**TASK DESCRIPTION**
Exactly the lines from the opening of the data through the line containing "and data -/" should be reproduced, please, with nothing added.

**RECORDED INFORMATION**
-- ==== Sys2Proof/Tests/Slice0.lean ====
section
/-!
SUPPORT. The model's own tests: an ill-formed command for each check, for every statement states that meet its hypotheses, and single steps with values taken
from the spec's own numbers.
-/

namespace Sys2Proof.Tests

-- one theorem after another: many kernel checks at once take too much memory
set_option Elab.async false

open Sys2Proof.Machine

/-! ## Small states and data -/

/-- The device in a state, the rest as at reset. -/
def atDev (d : Dev) : State := { State.reset with dev := d }

/-- A field set, in the active copy too where it has one. -/
def put (s : State) (f : FR) (v : Nat) : State := let t := s.p f v; if f.sh then t.setAct f.addr (t.reg f.addr) else t

/-- A frame with a type and payload. -/
def fr (ty : Nat) (b : Bytes) : Frame := { dst := 0, src := 5, vl := 1, dr := false, ll := false, soq := true, hop := 16, ty, status := 0, tag := 0, gen := 0, payload := b }

/-- A CFG of a far end in CONFIG that reports complete. -/
def cfgGood : Cfg := { stage := 4, widths := 7, lanes := 15, port := 0, node := 7, valid := true, uid := List.replicate 16 0, credits := [16, 64, 128, 48], complete := true }

/-- A folio member in an acting role. -/
def folio (d : Dev) (standby : Bool) : State := put (put (atDev d) F.FOL_CTL_EN 1) F.FOL_STS_ACTROLE (b2n standby)

/-- The record of an event at the log's slot 0. -/
def firstCode (s : State) : Nat := ((spGet none s.err.log 0).map (·.code)).getD 0

/-- A test on the next state. -/
def nextIs (o : Host.Outcome State Fault Refusal) (f : State → Bool) : Bool :=
  match o with
  | .next t => f t
  | _ => false

/-! ## Well-formedness -/

theorem wf_smoke_good : (Instr.qdFrameReceive 4 (fr 1 [])).wf = true ∧ (Instr.fuseReadDone {}).wf = true ∧ (Instr.thlLockLoss 31).wf = true := by decide +kernel

theorem wf_smoke_frame : (Instr.hbSyncReceive 0 { fr 8 [] with dst := 65536 } 0 []).wf = false ∧ (Instr.rdReqReceive 0 { fr 2 [] with src := 65536 }).wf = false
    ∧ (Instr.respReceive 0 { fr 2 [] with vl := 4 }).wf = false ∧ (Instr.respReceive 0 { fr 2 [] with hop := 256 }).wf = false
    ∧ (Instr.respReceive 0 (fr 256 [])).wf = false ∧ (Instr.respReceive 0 { fr 2 [] with status := 256 }).wf = false
    ∧ (Instr.respReceive 0 { fr 2 [] with tag := 1024 }).wf = false ∧ (Instr.respReceive 0 { fr 2 [] with gen := 4 }).wf = false
    ∧ (Instr.respReceive 0 (fr 2 (List.replicate 1025 0))).wf = false := by decide +kernel

theorem wf_smoke_cfg : ∀ m ∈ [({ cfgGood with stage := 9 } : Cfg), { cfgGood with widths := 8 }, { cfgGood with lanes := 16 }, { cfgGood with port := 4 },
    { cfgGood with node := 65536 }, { cfgGood with uid := [] }, { cfgGood with credits := [] }, { cfgGood with credits := [65536, 0, 0, 0] }],
    (Instr.spnCfgReceive 0 (some m)).wf = false ∧ (Instr.spnCfgReceive 0 (some cfgGood)).wf = true := by decide +kernel

theorem wf_smoke_fuses : ∀ f ∈ [({ uid := [] } : Fuses), { grade := 4 }, { major := 16 }, { minor := 16 }, { keyHash := some [] }], (Instr.fuseReadDone f).wf = false := by
  decide +kernel

theorem wf_smoke_lengths : (Instr.imageHeadersRead [] (List.replicate 64 0)).wf = false ∧ (Instr.imageHeadersRead (List.replicate 64 0) []).wf = false
    ∧ (Instr.spineFrameReceive 0 (List.replicate 19 0) 0).wf = false ∧ (Instr.spineFrameReceive 0 (List.replicate 1045 0) 0).wf = false
    ∧ (Instr.spnAmReceive 0 0 ⟨[], 0⟩ true 9).wf = false ∧ (Instr.dramRequest 0 0 true (List.replicate 65 0) 0 0).wf = false
    ∧ (Instr.cloFlashDone (List.replicate 257 0)).wf = false := by decide +kernel

/-- An image of more than 16 MiB is refused. -/
theorem wf_smoke_image (b : Bytes) (h : 16777216 < b.length) : (Instr.verifyPassDone b).wf = false ∧ (Instr.applyPassDone b).wf = false := by
  simp [Instr.wf]; omega

/-! ## States that meet the hypotheses of the statements -/

theorem witness_StepRunsFront : ({ State.reset with pending := [Instr.refclk0Loss, .pllLock] } : State).pending = Instr.refclk0Loss :: [.pllLock] := rfl

theorem witness_StepsComplete : State.reset.pending = [] ∧ nextIs (step State.reset) (fun t => t.tb == 65536 && t.ns == 1) = true := by decide +kernel

/-- HRB is high in STANDBY with nothing pending, and stays high over a step. -/
theorem witness_StepKeepsHrbRule : let s := { atDev .standby with hrb := true, pending := [Instr.refclk0Loss] }
    s.hrb = true ∧ (s.dev = .standby ∨ s.dev = .run) ∧ s.attn = 0 ∧ nextIs (step s) (fun t => t.hrb) = true := by decide +kernel

theorem witness_AfterQuiet : let s := { atDev .standby with hrb := true, hrbFell := none }
    (∀ c < 64, (s.chPending c && s.msgClass c != 1) = false) ∧ s.fol.stopDue = false ∧ s.dev ≠ .train ∧ s.dev ≠ .fault ∧ s.dev ≠ .retired
      ∧ maskIn s.attn s.attn 0 = 0 ∧ s.hrbHigh = true ∧ (atDev .standby).hrb = false ∧ (atDev .hold).hrbHigh = false := by decide +kernel

theorem witness_PowerAndReset : (atDev .off).dev = .off ∧ (atDev .run).dev ≠ .off ∧ (atDev .run).jtag.hold = false := by decide +kernel

theorem witness_RebootNeedsKey : (atDev .run).dev ≠ .off ∧ (atDev .run).dev ≠ .reset ∧ (0x4B44 : BitVec 16) = 0x4B44 ∧ (0x4B45 : BitVec 16) ≠ 0x4B44 := by decide +kernel

theorem witness_PowerAndReset_release : ∀ b ∈ [BootStep.resetHeld, .pll, .fuse, .sram], let s := { atDev .reset with clo := { step := b } }
    s.dev = .reset ∧ s.jtag.hold = false ∧ s.clo.step = b := by decide +kernel

/-- A header with a length and sequence number (R384). -/
def hdrOf (len seq : Nat) : Bytes :=
  let h := leBytes 4 0x4C4F434B ++ leBytes 2 1 ++ leBytes 2 64 ++ leBytes 4 len ++ leBytes 4 seq ++ leBytes 2 1 ++ List.replicate 42 0
  h ++ leBytes 4 (crc32c h)

/-- An image of one empty section of type 6. -/
def imgOf : Bytes := let x := leBytes 2 6 ++ leBytes 2 0 ++ leBytes 4 0; hdrOf 80 1 ++ x ++ leBytes 4 (crc32c x) ++ leBytes 4 0

/-- The header of that image, read. -/
def imgHdr : ImgHdr := { len := 80, seq := 1, sections := 1, signed := false, sck := 0, quad := false }

theorem witness_DiscoveryAndHeaders : (atDev .load).dev = .load ∧ (atDev .load).clo.step = .discovery ∧ (true && true && false) = false
    ∧ ({ atDev .load with clo := { step := .headers } } : State).clo.step = .headers ∧ parseHeader (hdrOf 80 1) = .inr imgHdr
    ∧ parseHeader (hdrOf 80 2) = .inr { imgHdr with seq := 2 } ∧ parseHeader [] = .inl 0 ∧ (atDev .load).clo.hdr1 = none := by decide +kernel

theorem witness_VerifyAndApply : ∀ b ∈ [BootStep.verify, .apply], let s := { atDev .load with clo := { step := b, hdr0 := some imgHdr, todo := [false] } }
    s.dev = .load ∧ s.clo.todo = [false] ∧ s.hdr false = some imgHdr ∧ s.err.inj = none ∧ s.clo.step = b
      ∧ verifyCopy imgHdr s.fuses.keyHash false imgOf = .inr ([⟨64, 6, false, 0⟩], false) ∧ verifyCopy imgHdr s.fuses.keyHash false [] = .inl (.sectCrc, 64)
      ∧ sectionsFrom imgOf 80 11 64 = .inr [⟨64, 6, false, 0⟩] ∧ ∀ x ∈ [(⟨64, 6, false, 0⟩ : Section)], x.crcOk imgOf = true := by decide +kernel

theorem witness_SubchannelSteps : ∀ x ∈ [(ScState.init, 0), (.init, 1), (.filling, 2), (.training, 3)], let s := (atDev .train).modSc 3 fun q => { q with st := x.1, done := x.2 }
    (s.sc 3).st = x.1 ∧ (s.sc 3).done = x.2 ∧ (s.sc 3).fails < 3 ∧ s.dev ≠ .fill ∧ s.dev = .train ∧ (s.sc 3).injArm = none ∧ (s.sc 3).injCrc = false := by decide +kernel

theorem witness_SubchannelSteps_retire : let s := put ((atDev .train).modSc 3 fun q => { q with st := .init, fails := 3 }) F.MEM_CTL_RETEN 1
    (s.sc 3).st = .init ∧ (s.sc 3).done = 0 ∧ (s.sc 3).fails = 3 ∧ s.gb F.MEM_CTL_RETEN = true := by decide +kernel

theorem witness_FlashAndTemperature : ∀ b ∈ [0, 1], ∀ d ∈ [0, 1], let s := put (put (put (atDev .run) F.CLO_FCTL_BUSY b) F.CLO_FCTL_DIR d) F.CLO_FCTL_LEN 256
    s.dev = .run ∧ s.gb F.CLO_FCTL_BUSY = (b == 1) ∧ s.gb F.CLO_FCTL_DIR = (d == 1) ∧ 4 * 63 + 4 ≤ Nat.min 256 (s.g F.CLO_FCTL_LEN) := by decide +kernel

/-- A read request of register 0 over Spine with a length. -/
def rdReq (len : Nat) : Frame := fr FT.RD_REQ (leBytes 8 0 ++ leBytes 2 len)

theorem witness_UnalignedAccess : (3 : Nat) % 4 ≠ 0 ∧ (0x20080002 : Word).toNat % 4 ≠ 0 ∧ (0xFFFFFFFF : Word).toNat % 4 ≠ 0
    ∧ targetOf (leAt (txnBody (rdReq 8)) 0 8) = .regs 0 ∧ leAt (txnBody (rdReq 8)) 8 2 ≠ 4 ∧ ((txnBody (rdReq 8)).drop 8).length ≠ 4 := by decide +kernel

theorem witness_StandbyWriteFields : (atDev .standby).dev = .standby ∧ 2 ^ 32 - 1 < 2 ^ 32 ∧ (atDev .standby).sram.flips = [] ∧ (atDev .standby).err.inj = none := by
  decide +kernel

theorem witness_ClassViolation : (atDev .run).dev ≠ .standby ∧ (Src.jtag : Src) ≠ .loader ∧ (atDev .run).member = false
    ∧ maskIn ((atDev .run).reg 0x20034) (regMask 0x20034 isS) 1 ≠ (atDev .run).reg 0x20034 ∧ maskIn ((atDev .run).reg 0x20034) (regMask 0x20034 isS) 0 = (atDev .run).reg 0x20034
    ∧ (0x20034 < 0x1C0000 ∧ 0x20034 ≠ 0x18) := by decide +kernel

theorem witness_ReadsAndScratch : ((atDev .run).dev ≠ .off ∧ (atDev .run).dev ≠ .reset) ∧ (3 : Fin 4) ≠ 0 := by decide +kernel

theorem witness_JtagPort : (∀ d ∈ [Dev.reset, .run], (atDev d).dev ≠ .off ∧ (atDev d).jtag.hold = false) ∧ ({ atDev .reset with jtag := { hold := true } } : State).jtag.hold = true ∧ (atDev .run).jtagLive = true ∧ (atDev .run).jtag.busy = none
    ∧ bitOf (BitVec.ofNat 66 (2 ^ 57)).toNat 57 = true
    ∧ ({ atDev .run with jtag := { busy := some (false, 0x28, 0) } } : State).jtag.busy = some (false, 0x28, 0)
    ∧ ({ atDev .run with jtag := { busy := some (false, 0x28, 0) } } : State).jtagLive = true := by decide +kernel

theorem witness_SramScrubber : (atDev .run).sram.flips = [] ∧ (3 : Fin 11).val ∈ [3, 7, 8, 10] := by decide +kernel

/-- An open record without a log slot, and one in slot 0. -/
def opened : State := { put (atDev .run) F.ERR_HEAD_INDEX 1 with err := { opened := [⟨[E.ERR_TAILPTR.code, 0], some 0, true, 0⟩] } }

theorem witness_LogAndErrorCommands : ((atDev .run).dev ≠ .off ∧ (atDev .run).dev ≠ .reset)
    ∧ ((1 : Word).toNat + 2 ^ 32 - opened.g F.ERR_TAIL_INDEX) % 2 ^ 32 ≤ opened.logCount ∧ opened.logCount < ((2 : Word).toNat + 2 ^ 32 - opened.g F.ERR_TAIL_INDEX) % 2 ^ 32
    ∧ (∃ o ∈ opened.err.opened, o.idx = some 0) ∧ (0 < (0x1B : BitVec 7).toNat ∧ (0x1B : BitVec 7).toNat ≤ 0x1B ∧ (0x1B : BitVec 7).toNat ∉ [0x0A, 0x0F, 0x10, 0x12])
    ∧ 0x1B < (0x1C : BitVec 7).toNat := by decide +kernel

theorem witness_RecordEvent : let e : Ev := { c := E.ERR_TAILPTR }
    (∃ o ∈ opened.err.opened, o.key = e.c.code :: e.inst :: e.key) ∧ (∀ o ∈ (atDev .run).err.opened, o.key ≠ e.c.code :: e.inst :: e.key)
      ∧ (atDev .run).gb F.ERR_CFG_RINGEN = false ∧ e.c.sev < 3 ∧ (atDev .run).logCount < 256 ∧ 256 ≤ (put (atDev .run) F.ERR_HEAD_INDEX 256).logCount := by decide +kernel

/-- A machine with event 9 pending in state 0, its entry with GUARD 1, action NOP, NEXT 5 (R396). -/
def machine9 : State := ((atDev .run).modMach 2 fun x => { x with pend := 2 ^ 9 }).setWin (0x540000 + 8192 * 2 + 4 * 9) (5 * 2 ^ 26 + 1)

theorem witness_SupervisorRound : 2 < 16 ∧ 9 < 32 ∧ ((atDev .run).mach 2).pend = 0 ∧ (∀ j < 9, bitOf (machine9.mach 2).pend j = false)
    ∧ bitOf (machine9.mach 2).pend 9 = true ∧ machine9.smtEntry 2 (machine9.mach 2).state 9 % 64 = 1
    ∧ bitsOf (machine9.smtEntry 2 (machine9.mach 2).state 9) 25 18 = 0 ∧ machine9.dev = .run := by decide +kernel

**REPLY TO THE EXERCISE**
-- ==== Sys2Proof/Tests/Slice0.lean ====
section
/-!
SUPPORT. The model's own tests: an ill-formed command for each check, for every statement states that meet its hypotheses, and single steps with values taken
from the spec's own numbers.
-/

namespace Sys2Proof.Tests

-- one theorem after another: many kernel checks at once take too much memory
set_option Elab.async false

open Sys2Proof.Machine

/-! ## Small states and data -/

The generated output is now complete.